— WHAT THE EXERCISE ASKS —
The required output is the lines below from the line containing "(Instr.add ⟨0, 7, 0x1E, 0, 0, true, false, 0, 0, 64⟩).wf" to the line containing "(Instr.add ⟨0, 7, 0, 0, 0, true, false, 1, 0, 0⟩).wf", inclusive, retyped exactly. No other lines belong in it.

Stored data entries

=== Begin Enclosure ===

-- ==== Sys2Proof/Tests/Slice0.lean ====
section
/-! SUPPORT. Tests: words of the spec decoded, ill-formed terms refused, single steps on the spec's worked examples, and for every
statement a state and operands that meet its hypotheses. -/
namespace Sys2Proof.Tests
set_option Elab.async false
open Sys2Proof.Machine Sys2Proof.Spec

/-! ## Decoding: words that the spec writes out -/

def decodes (n : Nat) (l : List (Nat × Instr)) : Bool := l.all (fun e => decodeTableWord n e.1 == some e.2)

/-- The encoding tables of the worked examples: float, integer, flow, loop and channel words of a cell. -/
theorem test_decode_cell_words : decodes 48 [
  (0x420E82010000, .fmul ⟨0, 7, 0x10, 0x10, 0, true, false, 0, 0, 0⟩),
  (0x432E8B61808C, .fma ⟨1, 7, 0x11, 0x1B, 0, true, true, 0, 0, 0x23, 0⟩),
  (0x260E8221007C, .dot4S8 ⟨0, 7, 0x10, 0x11, 0, true, false, 0, 0, 0x1F, 0⟩),
  (0x014E10A98000, .add ⟨2, 7, 0x02, 0x05, 4, true, true, 0, 0, 0⟩),
  (0x850EA0020300, .ismark ⟨0, 7, 0x14, 0, 1, false, false, 0, 3, 0⟩),
  (0x840200000300, .mark ⟨0, 1, 0, 0, 0, false, false, 0, 3, 0⟩),
  (0x800000000100, .out ⟨0, 0, 0, 0, 0, false, false, 0, 1, 0⟩),
  (0x300000010000, .li ⟨0, 0, 0, 0, true, false, 0, 0⟩),
  (0x900200000000, .exit ⟨0, 1, 0, 0, 0, false, false, 0, 0, 0⟩),
  (0x820000000002, .pop ⟨0, 0, 0, 0, 0, false, false, 0, 0, 2⟩),
  (0x912E00000100, .iter ⟨1, 7, 0, 0, 0, false, false, 0, 1, 0⟩),
  (0x1F40E0018000, .brev ⟨2, 0, 0x1C, 0, 0, true, true, 0, 0, 0⟩),
  (0x2E0E0BE50000, .sel ⟨0, 7, 0x01, 0x1F, 2, true, false, 0, 0, 0, 0⟩),
  (0x9A0F00600000, .tkalnc ⟨0, 7, 0x20, 0x03, 0, false, false, 0, 0, 0⟩),
  (0x982408000331, .chsend ⟨1, 2, 0x01, 0, 0, false, false, 0, 3, 0x31⟩),
  (0x990E00018003, .chrecv ⟨0, 7, 0, 0, 0, true, true, 0, 0, 3⟩)] = true := by decide +kernel

/-- The encoding examples of the memory node, and a matrix word by the layout of R30 and R37. -/
theorem test_decode_node_words : decodes 48 [
  (0xA22E84828102, .ldW ⟨1, 7, 0x10, 0x24, 1, false, true, 0, 1, 2⟩),
  (0xAB0E82208000, .atomW ⟨0, 7, 0x10, 0x11, 0, false, true, 0, 0, 0, 0⟩),
  (0xC2 * 2 ^ 40 + 1 * 2 ^ 37 + 7 * 2 ^ 33 + 0x18 * 2 ^ 27 + 9 * 2 ^ 19 + 2 * 2 ^ 17 + 3 * 2 ^ 7 + 1 * 2 ^ 3, .mxrow ⟨1, 7, 0x18, 9, 2, 3, 1, 0⟩)] = true := by
  decide +kernel

/-- The tables of custom instructions, a standard and a compressed instruction. -/
theorem test_decode_controller_words : decodes 32 [
  (0x02B5302B, .hten 0 10 11), (0x0005007B, .halt 10), (0x02B5007B, .evpost 10 11), (0x0005957B, .traprec 10 11),
  (0x00C5A57B, .svsave 10 11 12), (0x02C5A57B, .svload 10 11 12), (0x0405A57B, .svsize 10 11), (0x0605A57B, .svstat 10 11),
  (0x0005B57B, .preq 10 11), (0x0005C57B, .txlat 10 11), (0x00C5D57B, .gaugesel 10 11 12), (0x0205D57B, .gaugerd 10 11),
  (0x0405D07B, .gaugeclr 11), (0x0000455B, .tkrd 10), (0x0205C55B, .pkrd 10 11), (0x0405C55B, .tkdrf 10 11), (0x0005D55B, .tkaln 10 11),
  (0x00B562DB, .chopen 5 10 11), (0x020562DB, .chclose 5 10), (0x0405E55B, .chstat 10 11), (0x060A12DB, .pgwait 5 20 0),
  (0x0065028B, .stbind 5 10 6), (0x036A22DB, .tripset 5 20 22), (0x000A22DB, .gateopen 5 20), (0x066283AB, .semwait 7 5 6),
  (0x0005955B, .pgplace 10 11), (0x0607A28B, .cpyfire 5 15), (0x0005300B, .cpywait 0 10),
  (0x02A00513, .standardInstruction (.alui .addi 10 0 42)), (0x0085B503, .controllerLoad .ld 10 11 8)] = true ∧
  decodes 16 [(0x4501, .standardInstruction (.alui .addi 10 0 0)), (0x8082, .standardInstruction (.jalr 0 1 0))] = true := by decide +kernel

/-- The SIGNAL packet of the launch example, and an event packet by the layout of R377. -/
theorem test_decode_packets : decodes 512 [
  (0x0000001100000205 + 0x0000004000001000 * 2 ^ 64 + 2 ^ 128 + 2 ^ 192, .signalPacket ⟨2, 0x11, false⟩ 0x4000001000 1 1),
  (0x0B + 0x77 * 2 ^ 32 + 5 * 2 ^ 64 + 9 * 2 ^ 128, .eventPacket ⟨0, 0x77, false⟩ 5 9)] = true := by decide +kernel

/-- Words that name nothing are refused: a reserved opcode, opcode 0 with bits, an unused field, a packet of no type is kept by name. -/
theorem test_decode_refuses : decodeContext 0xFF0000000000 = .error .reservedOpcode ∧ decodeContext 0x000E00000000 = .error .zeroOpWithBits ∧
    decodeCustom 0x00C5007B = .error .unusedField ∧ decodeTableWord 512 0xEE = some (.badPacketType ⟨0, 0, false⟩ 0xEE) :=
  ⟨rfl, rfl, rfl, by decide +kernel⟩

/-! ## Well-formedness: a term that each check refuses -/

/-- A well-formed word, and one word for each code of R39 that a word can break by itself. -/
theorem test_wellformed :
    (Instr.add ⟨0, 7, 0x10, 0x11, 0, true, false, 0, 0, 0⟩).wf = true ∧
    (Instr.add ⟨0, 7, 0x1E, 0, 0, true, false, 0, 0, 64⟩).wf = false ∧
    (Instr.addc ⟨0, 7, 0x1D, 0, 0, true, false, 0, 0, 0, 0⟩).wf = false ∧
    (Instr.add ⟨0, 7, 0, 0, 0, true, false, 0, 0, 1⟩).wf = false ∧
    (Instr.add ⟨0, 7, 0, 0, 0, true, false, 1, 0, 0⟩).wf = false ∧
    (Instr.add ⟨0, 7, 0, 0, 0, true, false, 0, 1, 0⟩).wf = false ∧
    (Instr.cmpEq ⟨0, 7, 0, 0, 7, false, false, 0, 0, 0⟩).wf = false ∧
    (Instr.cmpEq ⟨0, 7, 0, 0, 0, true, false, 0, 0, 0⟩).wf = false ∧
    (Instr.add ⟨0, 15, 0, 0, 0, true, false, 0, 0, 0⟩).wf = false ∧
    (Instr.ismark ⟨0, 7, 0, 0, 0, false, false, 0, 0, 0⟩).wf = false ∧
    (Instr.addc ⟨0, 7, 0, 0, 0, true, false, 0, 0, 0, 2⟩).wf = false ∧
    (Instr.mxrow ⟨0, 7, 0x18, 0, 0, 0, 8, 0⟩).wf = false ∧
    (Instr.mxcfg ⟨0, 7, 0, 0, 2, 0, 0, 0⟩).wf = false ∧
    (Instr.handoverGive ⟨0, 7, 0, 0, 0, false, false, 0, 1, 0⟩).wf = false ∧
    (Instr.sealPacket ⟨0, 0, true⟩).wf = false ∧ (Instr.linkRead ⟨0, 0, 0, 0, 8, 0, 0, 0, true⟩).wf = false := by decide +kernel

=== End Enclosure ===

— THE COMPLETED TASK —
    (Instr.add ⟨0, 7, 0x1E, 0, 0, true, false, 0, 0, 64⟩).wf = false ∧
    (Instr.addc ⟨0, 7, 0x1D, 0, 0, true, false, 0, 0, 0, 0⟩).wf = false ∧
    (Instr.add ⟨0, 7, 0, 0, 0, true, false, 0, 0, 1⟩).wf = false ∧
    (Instr.add ⟨0, 7, 0, 0, 0, true, false, 1, 0, 0⟩).wf = false ∧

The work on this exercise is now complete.